Imaginar que os adversários, quem sempre se opuseram a suas convicções se
embaterão contra suas ações, caçarão seus defeitos e os exibirão publicamente
como troféus é mais que natural. Contudo foram estes quem menos trabalho me
deram. Deles, verifiquei até certo grau de compreensão e boa medida de
amistosidade nas cobranças. Os verdadeiros inimigos foram aqueles que
diuturnamente me abraçavam, me pediam conselhos tal qual me aconselhavam.
Deles, recebi os mais duros golpes, até porque jamais esperados. Foram deles,
amigo leitor, as articulações mais vis, as mentiras mais escabrosas e os golpes
mais nefastos de que recebi. Bem claro, pois, os motivos da advertência que
lancei linhas acima: os poderosos são vítimas primeiro deles mesmos, ofuscados
que se quedam pelos venenos das falsas demonstrações de amizade e fidelidade
que os que o cercam lhe dedicam.

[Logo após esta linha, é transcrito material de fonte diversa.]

/-- A fold that carries a state beside other values leaves memory alone where each step does. -/
theorem foldl_fst_mem {α β : Type} (f : State × α → β → State × α) (h : ∀ r x, (f r x).1.mem = r.1.mem) :
    ∀ (l : List β) (r : State × α), (l.foldl f r).1.mem = r.1.mem
  | [], _ => rfl
  | x :: l, r => (foldl_fst_mem f h l (f r x)).trans (h r x)

theorem Sound.foldl_fst {α β : Type} (f : State × α → β → State × α) (h : ∀ r x, r.1.Sound → (f r x).1.Sound) :
    ∀ (l : List β) {r : State × α}, r.1.Sound → (l.foldl f r).1.Sound
  | [], _, hr => hr
  | x :: l, r, hr => Sound.foldl_fst f h l (h r x hr)

@[simp] theorem writeRun_wf {s : State} (h : s.mem.wf = true) (key : Nat) (bs : List Byte) :
    (s.writeRun key bs).mem.wf = true := writeRun_sound h key bs

@[simp] theorem hawkWrite_wf {s : State} (h : s.mem.wf = true) (lc off : Nat) (bs : List Byte) :
    (s.hawkWrite lc off bs).mem.wf = true := hawkWrite_sound h lc off bs

@[simp] theorem rcBack_wf {s : State} (h : s.mem.wf = true) (l : RcLine) : (s.rcBack l).mem.wf = true :=
  rcBack_sound h l

@[simp] theorem rcEvict_wf {s : State} (h : s.mem.wf = true) (l : RcLine) : (s.rcEvict l).mem.wf = true :=
  rcEvict_sound h l

@[simp] theorem rcLine_wf {s : State} (h : s.mem.wf = true) (g : Nat) : (s.rcLine g).1.mem.wf = true :=
  rcLine_sound h g

@[simp] theorem readBlock_wf {s : State} (h : s.mem.wf = true) (l : Loc) (len : Nat) :
    (s.readBlock l len).1.mem.wf = true := readBlock_sound h l len

@[simp] theorem writeBlock_wf {s : State} (h : s.mem.wf = true) (l : Loc) (bs : List Byte) :
    (s.writeBlock l bs).mem.wf = true := writeBlock_sound h l bs

@[simp] theorem poisonLoc_wf {s : State} (h : s.mem.wf = true) (l : Loc) : (s.poisonLoc l).mem.wf = true :=
  poisonLoc_sound h l

@[simp] theorem readMem_wf {s : State} (h : s.mem.wf = true) (own : Option Nat) (a len : Nat) :
    (s.readMem own a len).1.mem.wf = true := readMem_sound h own a len

@[simp] theorem writeMem_wf {s : State} (h : s.mem.wf = true) (own : Option Nat) (a : Nat) (bs : List Byte) :
    (s.writeMem own a bs).mem.wf = true := writeMem_sound h own a bs

@[simp] theorem poisonMem_wf {s : State} (h : s.mem.wf = true) (own : Option Nat) (a len : Nat) :
    (s.poisonMem own a len).mem.wf = true := poisonMem_sound h own a len

@[simp] theorem bump_mem (s : State) (cnt ovf : Reg) (i n : Nat) : (bump s cnt ovf i n).mem = s.mem := by
  simp [bump]

@[simp] theorem tickCycle_mem (s : State) (lc : Nat) : (s.tickCycle lc).mem = s.mem := by
  simp [State.tickCycle]

@[simp] theorem stalled_mem (s : State) (lc code : Nat) : (s.stalled lc code).mem = s.mem := by
  simp [State.stalled]

@[simp] theorem freeEvent_mem (s : State) (lc code : Nat) : (s.freeEvent lc code).mem = s.mem := by
  simp [State.freeEvent]

@[simp] theorem evalWaitf_mem (s : State) (lc key len : Nat) : (s.evalWaitf lc key len).mem = s.mem := by
  unfold State.evalWaitf
  dsimp only
  split <;> simp

@[simp] theorem openRow_mem (s : State) (p : Nat) : (s.openRow p).mem = s.mem := by
  simp [State.openRow]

É tudo fruto de ardil venenoso para lhe alijar
do poder. Os amigos que pensava ter antes do poder, mas principalmente os que
pretendi construir durante sua fruição revelaram-se quase todos meus maiores
algozes e traidores. E tudo por um naco desta terrível coisa alguma que ao
mesmo tempo tudo aparenta que é o poder mundano. Deles não sinto a falta,
porque se mostraram menores que os via. Na verdade, foram meros aproveitadores
das boas coisas que lhes poderia proporcionar, enquanto pude. Lhes renego com
minha indiferença, pois o desapego prático que demonstrei ao apear-me (a mim
próprio, sem esperar que me desferissem o fatal golpe) do poder é suficiente
para que eu saiba ser muito melhor que todos eles juntos, por mais defeitos que
possua (e veja o leitor quantos até aqui já não confessei).